At our house, the following meme carries real meaning: “I assume I’ll die when my stack of unread books falls on top of me.”
But oh, Marie Kondo would definitely not approve! She is famously said to own about 30 books altogether at any given time. My husband and I have at least that many books at our bedside alone. And the total tomes in our possession, whether read, partially read or awaiting a reader? Too many to swiftly tally.
Kondo’s shtick, in case it’s eluded your awareness, is about considering whether or not one’s belongings “spark joy” in your soul. By that she means assessing the joy-inducing potential of EACH. INDIVIDUAL. ITEM.
Yes, that applies to every single sheet of paper that is piled, crammed or otherwise floating about your abode, not to mention all pieces of clothing (down to the individual socks for which she urges us to have respect). Does the woman think I’m going to live to be 150?

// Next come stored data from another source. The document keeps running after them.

-- ==== Sys2Proof/Laws/State.lean ====
section
/-! SUPPORT. What each update of the state does to each field, and what each read sees of it: one lemma
per field per update, so that no proof unfolds a record update. -/

namespace Sys2Proof.Machine

variable (s : State)

/-! ### Fields -/

@[simp] theorem State.writeLong_gpr (c : LongReg) (v : BitVec 32) : (s.writeLong c v).gpr = s.gpr.set (gprIndex s.rfp c) v := rfl
@[simp] theorem State.writeLong_pc (c : LongReg) (v : BitVec 32) : (s.writeLong c v).pc = s.pc := rfl
@[simp] theorem State.writeLong_iff (c : LongReg) (v : BitVec 32) : (s.writeLong c v).iff = s.iff := rfl
@[simp] theorem State.writeLong_rfp (c : LongReg) (v : BitVec 32) : (s.writeLong c v).rfp = s.rfp := rfl
@[simp] theorem State.writeLong_flags (c : LongReg) (v : BitVec 32) : (s.writeLong c v).flags = s.flags := rfl
@[simp] theorem State.writeLong_altFlags (c : LongReg) (v : BitVec 32) : (s.writeLong c v).altFlags = s.altFlags := rfl
@[simp] theorem State.writeLong_dmas (c : LongReg) (v : BitVec 32) : (s.writeLong c v).dmas = s.dmas := rfl
@[simp] theorem State.writeLong_dmad (c : LongReg) (v : BitVec 32) : (s.writeLong c v).dmad = s.dmad := rfl
@[simp] theorem State.writeLong_dmac (c : LongReg) (v : BitVec 32) : (s.writeLong c v).dmac = s.dmac := rfl
@[simp] theorem State.writeLong_dmam (c : LongReg) (v : BitVec 32) : (s.writeLong c v).dmam = s.dmam := rfl
@[simp] theorem State.writeLong_intnest (c : LongReg) (v : BitVec 32) : (s.writeLong c v).intnest = s.intnest := rfl
@[simp] theorem State.writeLong_halted (c : LongReg) (v : BitVec 32) : (s.writeLong c v).halted = s.halted := rfl
@[simp] theorem State.writeLong_bus (c : LongReg) (v : BitVec 32) : (s.writeLong c v).bus = s.bus := rfl
@[simp] theorem State.writeLong_inputs (c : LongReg) (v : BitVec 32) : (s.writeLong c v).inputs = s.inputs := rfl
@[simp] theorem State.writeLong_draws (c : LongReg) (v : BitVec 32) : (s.writeLong c v).draws = s.draws := rfl
@[simp] theorem State.writeLong_written (c : LongReg) (v : BitVec 32) : (s.writeLong c v).written = s.written := rfl
@[simp] theorem State.writeLong_repeating (c : LongReg) (v : BitVec 32) : (s.writeLong c v).repeating = s.repeating := rfl

@[simp] theorem State.writeSel_pc (z : Size) (c : RegSel) (v : BitVec z.bits) : (s.writeSel z c v).pc = s.pc := rfl
@[simp] theorem State.writeSel_iff (z : Size) (c : RegSel) (v : BitVec z.bits) : (s.writeSel z c v).iff = s.iff := rfl
@[simp] theorem State.writeSel_rfp (z : Size) (c : RegSel) (v : BitVec z.bits) : (s.writeSel z c v).rfp = s.rfp := rfl
@[simp] theorem State.writeSel_flags (z : Size) (c : RegSel) (v : BitVec z.bits) : (s.writeSel z c v).flags = s.flags := rfl
@[simp] theorem State.writeSel_altFlags (z : Size) (c : RegSel) (v : BitVec z.bits) : (s.writeSel z c v).altFlags = s.altFlags := rfl
@[simp] theorem State.writeSel_dmas (z : Size) (c : RegSel) (v : BitVec z.bits) : (s.writeSel z c v).dmas = s.dmas := rfl
@[simp] theorem State.writeSel_dmad (z : Size) (c : RegSel) (v : BitVec z.bits) : (s.writeSel z c v).dmad = s.dmad := rfl
@[simp] theorem State.writeSel_dmac (z : Size) (c : RegSel) (v : BitVec z.bits) : (s.writeSel z c v).dmac = s.dmac := rfl
@[simp] theorem State.writeSel_dmam (z : Size) (c : RegSel) (v : BitVec z.bits) : (s.writeSel z c v).dmam = s.dmam := rfl
@[simp] theorem State.writeSel_intnest (z : Size) (c : RegSel) (v : BitVec z.bits) : (s.writeSel z c v).intnest = s.intnest := rfl
@[simp] theorem State.writeSel_halted (z : Size) (c : RegSel) (v : BitVec z.bits) : (s.writeSel z c v).halted = s.halted := rfl
@[simp] theorem State.writeSel_bus (z : Size) (c : RegSel) (v : BitVec z.bits) : (s.writeSel z c v).bus = s.bus := rfl
@[simp] theorem State.writeSel_inputs (z : Size) (c : RegSel) (v : BitVec z.bits) : (s.writeSel z c v).inputs = s.inputs := rfl
@[simp] theorem State.writeSel_draws (z : Size) (c : RegSel) (v : BitVec z.bits) : (s.writeSel z c v).draws = s.draws := rfl
@[simp] theorem State.writeSel_written (z : Size) (c : RegSel) (v : BitVec z.bits) : (s.writeSel z c v).written = s.written := rfl
@[simp] theorem State.writeSel_repeating (z : Size) (c : RegSel) (v : BitVec z.bits) : (s.writeSel z c v).repeating = s.repeating := rfl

Kondo is a Japanese organizing expert whose 2014 work, “The Life-Changing Magic of Tidying Up,” along with its companion, “Spark Joy: An illustrated master class on the art of organizing and tidying up,” have in combination accounted for 11 million (and rising) book sales worldwide.
Additionally, Kondo stars in a Netflix series (“Tidying Up with Marie Kondo”), and she and her KonMari method of organizing can be seen in multiple YouTube videos.

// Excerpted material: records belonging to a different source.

/-- Every target listed is that of a branch ahead. -/
theorem State.branchAhead_of_mem {s : State} {start : Addr} {fuel off : Nat} {w : Addr}
    (h : w ∈ s.branchTargets start fuel off) : BranchAhead s start off w := by
  induction fuel generalizing off with
  | zero => exact absurd h List.not_mem_nil
  | succ fuel ih =>
    obtain ⟨hoff, i, l, hf, hb | hm⟩ := State.mem_branchTargets_succ.mp h
    · exact ⟨off, i, l, .here off, hoff, hf, hb⟩
    · obtain ⟨off', i', l', hr, hrest⟩ := ih hm
      exact ⟨off', i', l', .after hf hr, hrest⟩

/-- No instruction is empty, so fuel for every byte from `off` to 12 reaches every branch ahead. -/
theorem State.mem_of_branchAhead {s : State} {start : Addr} {fuel off : Nat} {w : Addr}
    (h : BranchAhead s start off w) (hfuel : 12 < off + fuel) : w ∈ s.branchTargets start fuel off := by
  obtain ⟨off', i', l', hr, hoff', hf', hb⟩ := h
  induction hr generalizing fuel with
  | here off =>
    obtain ⟨f, rfl⟩ : ∃ f, fuel = f + 1 := ⟨fuel - 1, by omega⟩
    exact State.mem_branchTargets_succ.mpr ⟨hoff', i', l', hf', .inl hb⟩
  | @after off off' len i hf hr ih =>
    have hlen := State.fetchAt_length_pos hf
    have hoff := ReadsTo.le hr
    obtain ⟨f, rfl⟩ : ∃ f, fuel = f + 1 := ⟨fuel - 1, by omega⟩
    exact State.mem_branchTargets_succ.mpr ⟨by omega, i, len, hf, .inr (ih (by omega) hoff' hf' hb)⟩

/-- The windows of R85, with the targets as the model lists them. -/
theorem inPrefetchWindow_iff {s : State} {start : Addr} {len a : Nat} (hlen : 1 ≤ len) :
    InPrefetchWindow s start len a ↔ inWindow (start + 1#32) a = true
      ∨ ∃ w ∈ s.branchTargets start Config.queueBytes len, inWindow w a = true := by
  unfold InPrefetchWindow
  refine or_congr inWindow_next_iff.symm ⟨?_, ?_⟩
  · rintro ⟨off, i, l, w, k, hr, hoff, hf, hb, hk, ha⟩
    have hfuel : 12 < len + Config.queueBytes := Nat.lt_add_of_pos_left hlen
    exact ⟨w, State.mem_of_branchAhead ⟨off, i, l, hr, hoff, hf, hb⟩ hfuel, inWindow_iff.mpr ⟨k, hk, ha⟩⟩
  · rintro ⟨w, hw, ha⟩
    obtain ⟨off, i, l, hr, hoff, hf, hb⟩ := State.branchAhead_of_mem hw
    obtain ⟨k, hk, ha⟩ := inWindow_iff.mp ha
    exact ⟨off, i, l, w, k, hr, hoff, hf, hb, hk, ha⟩

/-- The test at the end of an instruction is for a store into one of the windows. -/
theorem State.staleFetch_iff {t : State} {start : Addr} {len : Nat} (hlen : 1 ≤ len) :
    t.staleFetch start len = true ↔ ∃ a ∈ t.written, InPrefetchWindow t start len a := by
  simp [State.staleFetch, inPrefetchWindow_iff hlen]

/-- An instruction that completes ends the run if it has stored into a window, and goes on otherwise. -/
theorem State.runInstr_of_exec {s t : State} {i : Instr} {start : Addr} {len : Nat} (hlen : 1 ≤ len)
    (he : exec i s = .next t) :
    ((∃ a ∈ t.written, InPrefetchWindow t start len a) → s.runInstr i start len = .fault .staleFetchHazard)
      ∧ ((∀ a ∈ t.written, ¬InPrefetchWindow t start len a) → s.runInstr i start len = .next t.settled) := by
  simp only [State.runInstr, he]
  refine ⟨fun h => if_pos ((State.staleFetch_iff hlen).mpr h), fun h => if_neg fun hs => ?_⟩
  obtain ⟨a, ha, hw⟩ := (State.staleFetch_iff hlen).mp hs
  exact h a ha hw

But here’s why I’m a bit skeptical about whether Kondo’s soft-spoken, Origami-folding yet highly directive plan for handling material goods can work for everyone.
The woman is THIRTY-FOUR YEARS OLD. She began offering her organizational consultations as a 19-year-old college student. Can she possibly understand how long it would take two 50-somethings who are avid readers with sentimental tendencies, hoarder sensibilities and organizational challenges to sort through everything they own, item by item?

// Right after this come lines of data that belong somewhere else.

-- ==== Sys2Proof/Machine/Ops.lean ====
section
/-! DEFINITION. The named operations over memory, registers, stack and device boundary, taking an
interrupt and returning from its handler, and the two ways an instruction is carried out
(00_scope section 5, 20_memory, 30_encoding R99, R100, 44_stack R250, R251, 60_exceptions R307). -/

namespace Sys2Proof.Machine

/-! ## Memory -/

/-- What an address that is not listed reads as: 0x00, the spec's deterministic default of
`MEM_INIT`. DESIGN CHOICE, assumption log 1. -/
def Memory.unlisted : Byte := 0x00

/-- Canonical form from address `lo` up: addresses strictly rising from `lo` and below 65536, no
entry equal to what an unlisted address reads as. -/
def Memory.wfFrom : Nat → Memory → Bool
  | _, [] => true
  | lo, (k, v) :: rest =>
    decide (lo ≤ k) && decide (k < 65536) && (v != Memory.unlisted) && Memory.wfFrom (k + 1) rest

/-- The canonical form of a memory: equal memories are equal lists. -/
def Memory.wf (m : Memory) : Bool := Memory.wfFrom 0 m

/-- The byte at an address (20_memory R61). -/
def Memory.read : Memory → Nat → Byte
  | [], _ => Memory.unlisted
  | (k, v) :: rest, a =>
    if a < k then Memory.unlisted else if a = k then v else Memory.read rest a

/-- One byte stored (20_memory R62); the canonical form is kept. -/
def Memory.write : Memory → Nat → Byte → Memory
  | [], a, x => if x = Memory.unlisted then [] else [(a, x)]
  | (k, v) :: rest, a, x =>
    if a < k then
      if x = Memory.unlisted then (k, v) :: rest else (a, x) :: (k, v) :: rest
    else if a = k then
      if x = Memory.unlisted then rest else (a, x) :: rest
    else (k, v) :: Memory.write rest a x

/-- `MemRead(addr, 1)` (20_memory R61). -/
def State.readByte (s : State) (addr : Word) : Byte := Memory.read s.mem addr.toNat

/-- `MemWrite(addr, 1, v)` (20_memory R62). -/
def State.writeByte (s : State) (addr : Word) (v : Byte) : State :=
  { s with mem := Memory.write s.mem addr.toNat v }

/-- `MemRead(addr, 2)`: little-endian, the second address modulo 65536 (20_memory R63, R65). -/
def State.readWord (s : State) (addr : Word) : Word :=
  wordOf (s.readByte (addr + 1)) (s.readByte addr)

/-- `MemWrite(addr, 2, w)`: low byte at `addr`, high byte at `addr + 1` modulo 65536
(20_memory R64, R65). -/
def State.writeWord (s : State) (addr : Word) (w : Word) : State :=
  (s.writeByte addr (loByte w)).writeByte (addr + 1) (hiByte w)

/-- Bytes stored one after the other from an address up, each address modulo 65536. -/
def State.placeBytes (s : State) (addr : Word) : List Byte → State
  | [] => s
  | v :: rest => (s.writeByte addr v).placeBytes (addr + 1) rest

/-! ## Registers -/

/-- The byte in a register (10_state R21). -/
def Regs.get (rs : Regs) : Reg → Byte
  | .a => rs.a
  | .b => rs.b
  | .c => rs.c
  | .d => rs.d
  | .e => rs.e
  | .h => rs.h
  | .l => rs.l

/-- A byte written to a register; no other register changes (10_state R21). -/
def Regs.set (rs : Regs) (r : Reg) (v : Byte) : Regs :=
  match r with
  | .a => { rs with a := v }
  | .b => { rs with b := v }
  | .c => { rs with c := v }
  | .d => { rs with d := v }
  | .e => { rs with e := v }
  | .h => { rs with h := v }
  | .l => { rs with l := v }

/-- The read view of BC, DE or HL (10_state R22). -/
def Regs.pair (rs : Regs) : StackPair → Word
  | .bc => wordOf rs.b rs.c
  | .de => wordOf rs.d rs.e
  | .hl => wordOf rs.h rs.l

/-- A word written to BC, DE or HL: the high byte to the first register, the low byte to the second
(10_state R22). -/
def Regs.setPair (rs : Regs) (p : StackPair) (w : Word) : Regs :=
  match p with
  | .bc => { rs with b := hiByte w, c := loByte w }
  | .de => { rs with d := hiByte w, e := loByte w }
  | .hl => { rs with h := hiByte w, l := loByte w }

/-- `r <- v`. -/
def State.setReg (s : State) (r : Reg) (v : Byte) : State := { s with regs := s.regs.set r v }

/-- `BC <- w`, `DE <- w` or `HL <- w`. -/
def State.setPair (s : State) (p : StackPair) (w : Word) : State :=
  { s with regs := s.regs.setPair p w }

/-- `SP <- w`. -/
def State.setSp (s : State) (w : Word) : State := { s with sp := w }

/-- `PC <- target`. -/
def State.jump (s : State) (target : Word) : State := { s with pc := target }

/-- The five flags written. -/
def State.setFlags (s : State) (f : Flags) : State := { s with flags := f }

/-- `AF`: A in the high byte, F in the low byte (10_state R27). -/
def State.af (s : State) : Word := wordOf s.regs.a s.flags.toByte

/-- `AF <- w`: A and the five flags; the bits 5, 3 and 1 of `w` are discarded (10_state R27). -/
def State.setAf (s : State) (w : Word) : State :=
  { s with regs := s.regs.set .a (hiByte w), flags := Flags.ofByte (loByte w) }

/-- `INTE <- v` (10_state R29). -/
def State.setInte (s : State) (v : Bool) : State := { s with inte := v }

/-- `CYCLES <- n`, by the host only (10_state R30, R46). -/
def State.setCycles (s : State) (n : Nat) : State := { s with cycles := n }

/-- `HALTED <- 1` (10_state R28). -/
def State.halt (s : State) : State := { s with halted := true }

/-! ## Fetch -/

/-- `Fetch8()`: the byte at PC, and PC advanced by 1 modulo 65536 (30_encoding R99). -/
def State.fetch8 (s : State) : Byte × State := (s.readByte s.pc, s.jump (s.pc + 1))

/-- `Fetch16()`: two Fetch8, low byte first (30_encoding R100). -/
def State.fetch16 (s : State) : Word × State :=
  let lo := s.fetch8
  let hi := lo.2.fetch8
  (wordOf hi.1 lo.1, hi.2)

/-- The instruction at PC: the opcode byte, then the operand bytes its row of the opcode map asks
for (30_encoding R99 to R101, R111). -/
def State.fetchInstr (s : State) : Instr :=
  let op := s.fetch8
  match decodeOpcode op.1 with
  | .f1 i => i
  | .f2 i => i op.2.fetch8.1
  | .f3 i => i op.2.fetch16.1

/-- PC past the bytes of an instruction that stands at PC (10_state R23, 30_encoding R101). -/
def State.past (s : State) (i : Instr) : State := s.jump (s.pc + BitVec.ofNat 16 i.length)

/-! ## Stack -/

/-- `Push(w)`: SP decreases by 2 first, then the word is stored at the new SP (44_stack R250). -/
def State.push (s : State) (w : Word) : State := (s.setSp (s.sp - 2)).writeWord (s.sp - 2) w

/-- `Pop()`: the word at the old SP, then SP increases by 2 (44_stack R251). -/
def State.pop (s : State) : Word × State := (s.readWord s.sp, s.setSp (s.sp + 2))

/-! ## Device boundary -/

/-- `DevIn(p)`: one byte from the device, recorded with its port (20_memory R71). The byte is the
next one the host's device has ready, and a free value where none is ready (assumption log 9). -/
def State.devIn (s : State) (p : Byte) : Byte × State :=
  match s.devInputs with
  | v :: rest => (v, { s with devInputs := rest, events := s.events ++ [.input p v] })
  | [] =>
    (Config.devIn s.devDraws p,
      { s with devDraws := s.devDraws + 1,
               events := s.events ++ [.input p (Config.devIn s.devDraws p)] })

/-- `DevOut(p, v)`: the output event, in program order (20_memory R72). -/
def State.devOut (s : State) (p v : Byte) : State :=
  { s with events := s.events ++ [.output p v] }

/-! ## Taking an interrupt, and returning -/

/-- `Interrupt(target)` (60_exceptions R307, R308, R311, R313, R322): if INTE is 1, clear it, push
PC, go to the target and charge `INT_COST`; if INTE is 0, nothing happens and nothing is remembered.
HALTED is neither read nor written. -/
def State.interrupt (s : State) (target : Word) : State :=
  if s.inte then
    { ((s.setInte false).push s.pc).jump target with cycles := s.cycles + s.params.intCost }
  else s

/-- Return, from a subroutine or from an interrupt handler: `PC <- Pop()` (43_branch R235,
60_exceptions R312). INTE is not restored. -/
def State.popPc (s : State) : State := s.pop.2.jump s.pop.1

/-! ## Carrying out an instruction -/

/-- The end of a step: CYC of the opcode byte and the extra cycles are added to CYCLES
(70_reset_and_hazards R340, R349). -/
def State.retire (s : State) (i : Instr) (extra : Nat) : State :=
  { s with cycles := s.cycles + (s.params.cycOf i.opcode + extra) }

/-- An instruction whose operation is `f`, run with PC already past its bytes
(70_reset_and_hazards R340). -/
def execute (i : Instr) (s : State) (f : State → State) : Result :=
  .next ((f (s.past i)).retire i 0)

/-- A conditional CALL or RETURN: where the condition holds, its operation and `TAKEN_EXTRA` cycles;
otherwise PC and CYCLES only (43_branch R234, R236, R241). -/
def executeIf (i : Instr) (k : Cond) (s : State) (f : State → State) : Result :=
  if s.flags.cond k then .next ((f (s.past i)).retire i s.params.takenExtra)
  else .next ((s.past i).retire i 0)

/-- An undocumented opcode byte (30_encoding R105): under `UNDOC` = fault the error of
60_exceptions R301, with PC past the opcode byte and nothing else changed; otherwise what the
instruction it duplicates does. Assumption log 5. -/
def undocumented (i : Instr) (s : State) (duplicate : Result) : Result :=
  match s.params.undoc with
  | .fault => .fault (.unimplementedInstruction i.opcode (s.jump (s.pc + 1)))
  | .duplicate => duplicate

end Sys2Proof.Machine
end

Because, literally, that is what she orders her clients to do. Kondo has “six basic rules of tidying,” asserting that it must be done in a particular categorical order. According to Kondo, we must touch each item — and if necessary, clutch it to our hearts — to determine if it sparks joy in us. If not, out the door with it!
If you’re thinking, “But I might need that,” or “It might come in handy,” Kondo’s advice remains consistent. “Believe me, it never will,” she writes. “You can always manage without it.”
Dear Marie, I beg to differ; that aging pair of authentic lederhosen wadded in the back of a closet proved perfect for a child’s Halloween costume one year, and much joy has been sparked in my heart when I’ve produced an important paper from a precarious pile or a random desk lamp for a college-bound kid — even though those would have otherwise been discarded if I was strictly following your direction.
Plus, surely the U.S. economy would suffer a serious downturn if hordes of us suddenly became Kondo devotees! There are over 48,500 self-storage facilities in the United States used by 9.4% of the population, and self-storage units are a $38 billion industry! Sparefoot.com confirms this (note: I am not contributing to those statistics, and hope never to do so).
Yes, there is value in striving for simplicity, clarity, neatness and one’s personal definition of joy, but when it’s time to purge, my method may involve dumping armfuls of papers, magazines and up to 75 T-shirts at once rather than spending hours in kittenish contemplation, coddling separate socks, sponges and sugar bowls.
But make no mistake, Kondo has brought me joy; adding her books to my bedside stack enhances the nighttime reading humor quotient, sending me off to slumber with a smile.